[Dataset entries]
-- ==== Sys2Proof/Syntax.lean ====
section
/-! DEFINITION. The steps of the machine: ONE constructor per row of spec/opcode_table.json, in the table's order. The first
321 rows are instruction words (R36 to R43): their operands are the raw fields of the encoding, named as the table names them;
the register classes and the illegal combinations of R33 are checked by Sys2Proof/WellFormed.lean. The other 76 rows are the
device's events (spec/95_what_each_step_holds.md): they have no encoding, and their operands name which pending item, tile,
die, panel or host request the step takes. -/

namespace Sys2Proof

§ **WHAT THE TASK ASKS**
The required output is the full set of entries, reproduced verbatim.

§ **PROBLEM SOLUTION**
-- ==== Sys2Proof/Syntax.lean ====
section
/-! DEFINITION. The steps of the machine: ONE constructor per row of spec/opcode_table.json, in the table's order. The first
321 rows are instruction words (R36 to R43): their operands are the raw fields of the encoding, named as the table names them;
the register classes and the illegal combinations of R33 are checked by Sys2Proof/WellFormed.lean. The other 76 rows are the
device's events (spec/95_what_each_step_holds.md): they have no encoding, and their operands name which pending item, tile,
die, panel or host request the step takes. -/

namespace Sys2Proof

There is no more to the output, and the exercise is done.